Honestly, I think the answer lies in unbelief. I don't want to believe that I'm worse than I can imagine, so I look to these dreams to suppress the truth about myself. (Romans 1:18). Not only that, but I suppress the truth about this current world, which is nothing to write home about either. In one sense, God created this place to be amazing, but the curse of sin is ravaging it. There's pain, sickness, depression, and death. The reality of this life is awful. 100% of humans die. That's morbid, and honestly, it has often kept me up at night.
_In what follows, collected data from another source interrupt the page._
/-! ## Atomics -/

/-- The sum of .fadd: FP32, round to nearest even, no flush, canonical NaN, whatever FMT holds (R181). -/
def atomFadd (a b : Nat) : Nat := toFloat fp32 ⟨0, false, false, none⟩ (FVal.add 0 (numIn fp32 false a) (numIn fp32 false b))
/-- The new value of an atomic of w bits (R181). -/
def atomNew (qual w old data : Nat) : Nat :=
  let sg := fun x => intOf w true x
  match qual with
  | 0 => (old + data) % 2 ^ w
  | 1 => atomFadd old data
  | 2 => if sg data < sg old then data else old
  | 3 => if sg old < sg data then data else old
  | 4 => min old data
  | 5 => max old data
  | 6 => Nat.land old data
  | 7 => Nat.lor old data
  | 8 => Nat.xor old data
  | 9 => data
  | 10 => if data ≤ old then 0 else old + 1
  | _ => if old = 0 || data < old then data else old - 1
/-- The old value of an atomic that neither the L1 nor, at .plot, a line of the segment gives is read at the stacks, whether a CAS then writes or not (R181, R320). -/
def atomRead (s : State) (t : Team) (f : MForm) (g : Target) : State := match g with
  | .mem pa pol =>
    let inL1 := decide (mScope f ≤ 1) && pol == 0
    let inSeg := decide (mScope f ≤ 2) && pol != 2 && segHolds (s.cluster (clusterOf t.place.core)) t.flow.did pa
    if isAperture pa || inL1 || inSeg then s else s.meter t.flow.did 3 (widthBytes f.width)
  | .sp _ => s
/-- Prepare the lines of an atomic: those performed in the L1 are filled on a miss, with no request at the segment (R165, R181, R323); reads of aperture pages go out (R355). -/
def atomLine (s : State) (t : Team) (f : MForm) (l : List (Nat × DWord × Target)) : State :=
  let core := t.place.core
  let dom := t.flow.did
  let n := widthBytes f.width
  let fill := linesOf l fun pa pol => decide (mScope f ≤ 1) && pol == 0 && !isAperture pa && !l1Serves s core dom (mScope f) pol pa n
  let s := fill.foldl (fun s x => atomFill s core dom x.1) s
  (apertureRows l).foldl (fun s pa => readOut s dom pa n) (l.foldl (fun s x => atomRead s t f x.2.2) s)
/-- The location a target names, whatever the policy of the page. -/
def atomPlace (g : Target) : Target := match g with
  | .mem pa _ => .mem pa 0
  | .sp p => .sp p
/-- The operations that the rows of an atomic make: one for each row (R181), of an ATOMAGG one for each location that their addresses name (R182). -/
def atomOps (agg : Bool) (l : List (Nat × DWord × Target)) : List (List (Nat × DWord × Target)) :=
  if agg then ((l.map fun x => atomPlace x.2.2).eraseDups).map fun a => l.filter fun x => atomPlace x.2.2 == a else l.map fun x => [x]
/-- What a row of an operation finds and leaves, the value before it with its poison: the next row finds what it writes (R182); a poisoned location stays poisoned (R176). -/
def atomNext (n : Nat) (new : Nat → Nat → Option Nat) (pois : Nat → Bool) (v : List Byte × Bool) (row : Nat) : List Byte × Bool :=
  match new row (bytesNat v.1) with
  | some x => (natBytes n x, pois row || v.2)
  | none => v
/-- One operation of an atomic: read once, every row of it in ascending order, write once what the last one leaves (R181, R182). -/
def atomOp (t : Team) (f : MForm) (new : Nat → Nat → Option Nat) (pois : Nat → Bool) (acc : State × List (Nat × List Byte × Bool))
    (g : List (Nat × DWord × Target)) : State × List (Nat × List Byte × Bool) :=
  match g with
  | [] => acc
  | x :: _ =>
    let n := widthBytes f.width
    let old := loadTarget acc.1 t (mScope f) n x.1 x.2.2
    let r := g.foldl (fun (r : (List Byte × Bool) × Bool × List (Nat × List Byte × Bool)) y =>
      (atomNext n new pois r.1 y.1, r.2.1 || (new y.1 (bytesNat r.1.1)).isSome, r.2.2 ++ [(y.1, r.1)])) (old, false, [])
    (if r.2.1 then storeTarget acc.1 t (mScope f) x.2.2 r.1.1 r.1.2 else acc.1, acc.2 ++ r.2.2)
/-- ATOM, CAS and, with agg, ATOMAGG: rows in ascending order, each old value into DATA; new gives what a row writes (R181, R182). -/
def atomBody (agg : Bool) (f : MForm) (reads : Nat) (new : Team → Nat → Nat → Option Nat) (s : State) (t : Team) : Out :=
  let t := t.awaitRegs (indexRegs f ++ dataRegs f reads)
  checked s t f true false (rowAccs s t f false .write) fun l => if l1Full s t f true l then holdTeam s t .quiesce else
    let ops := atomOps agg l
    let s := requestStores (atomLine (tlbRows (releaseBy s t f (!l.isEmpty)) t f l) t f (ops.filterMap List.head?)) t (mScope f) l
    let r := ops.foldl (atomOp t f (new t) fun row => dataPois t f.data.toNat reads row) (s, [])
    finish ((acquireBy r.1 t f (!l.isEmpty)).drawn mDraws) (writeRows (keepWake r.1 t) f (widthRegs f.width) r.2) f.stl 1
/-- The operand of an atomic in a row. -/
def atomData (t : Team) (f : MForm) (r row : Nat) : Nat := bytesNat (dataBytes t r (widthBytes f.width) row)
/-- What ATOM and ATOMAGG write. -/
def atomWrites (f : MForm) (t : Team) (row old : Nat) : Option Nat :=
  some (atomNew f.qual.toNat (8 * widthBytes f.width) old (atomData t f f.data.toNat row))
/-- What CAS writes: the new value when memory equals the compare value (R181). -/
def casWrites (f : MForm) (t : Team) (row old : Nat) : Option Nat :=
  if old = atomData t f f.data.toNat row then some (atomData t f (f.data.toNat + widthRegs f.width) row) else none
/-- ATOM (R181). -/
def execAtom (f : MForm) (s : State) : Out :=
  issue (.atom f) s f.stl (mDataOk f) (mSuppressed f) (atomBody false f (widthRegs f.width) (atomWrites f))
/-- CAS (R181): the compare value in DATA, the new value after it; b64 takes four registers. -/
def execCas (f : MForm) (s : State) : Out :=
  issue (.cas f) s f.stl (mOk (2 * widthRegs f.width) (if f.width == .b64 then 4 else 1) f) (mSuppressed f)
    (atomBody false f (2 * widthRegs f.width) (casWrites f))
/-- ATOMAGG (R182): the rows that name one address make one operation. -/
def execAtomagg (f : MForm) (s : State) : Out :=
  issue (.atomagg f) s f.stl (mDataOk f) (mSuppressed f) (atomBody true f (widthRegs f.width) (atomWrites f))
And yet, the problem with not believing the truth about this life is the fact that the next life is SO MUCH BETTER! Check this out: "Then I saw a new heaven and a new earth, for the first heaven and the first earth had passed away, and the sea was no more. And I saw the holy city, new Jerusalem, coming down out of heaven from God, prepared as a bride adorned for her husband. And I heard a loud voice from the throne saying, 'Behold, the dwelling place of God is with man. He will dwell with them, and they will be his people, and God himself will be with them as their God. He will wipe away every tear from their eyes, and death shall be no more, neither shall there be mourning, nor crying, nor pain anymore, for the former things have passed away.'" (Revelation 21:1-4)
God is going to dwell with me, and I will be His. For every tear I've shed, He will wipe it away. And the pain, the suffering, the sin and shame that have plagued me, and that I will continue to struggle with will be GONE! This is so much better than pretending to be great... because I can worship someone who is great and someone who WILL redeem and WILL rescue and WILL have justice and HAS PROVED HIS LOVE by dying on the cross so that I can live forever with Him.
I no longer need people's approval in my mind. I don't need to have anything to offer. I don't need to escape the realities of this life... because God has all ready prepared a perfect escape for me. The best part is... He's there with me. Heaven is where we will dwell, with the one who is our refuge.
"For me it is good to be near God;
I have made the Lord God my refuge,
that I may tell of all your works." (Psalm 73:28)
One day, if we're in Christ, we'll be in our perfect escape. We are His Beloved! Look towards heaven, and escape the false escapes that easily entangle us. When we fail, we can repent and long to be with Jesus for eternity.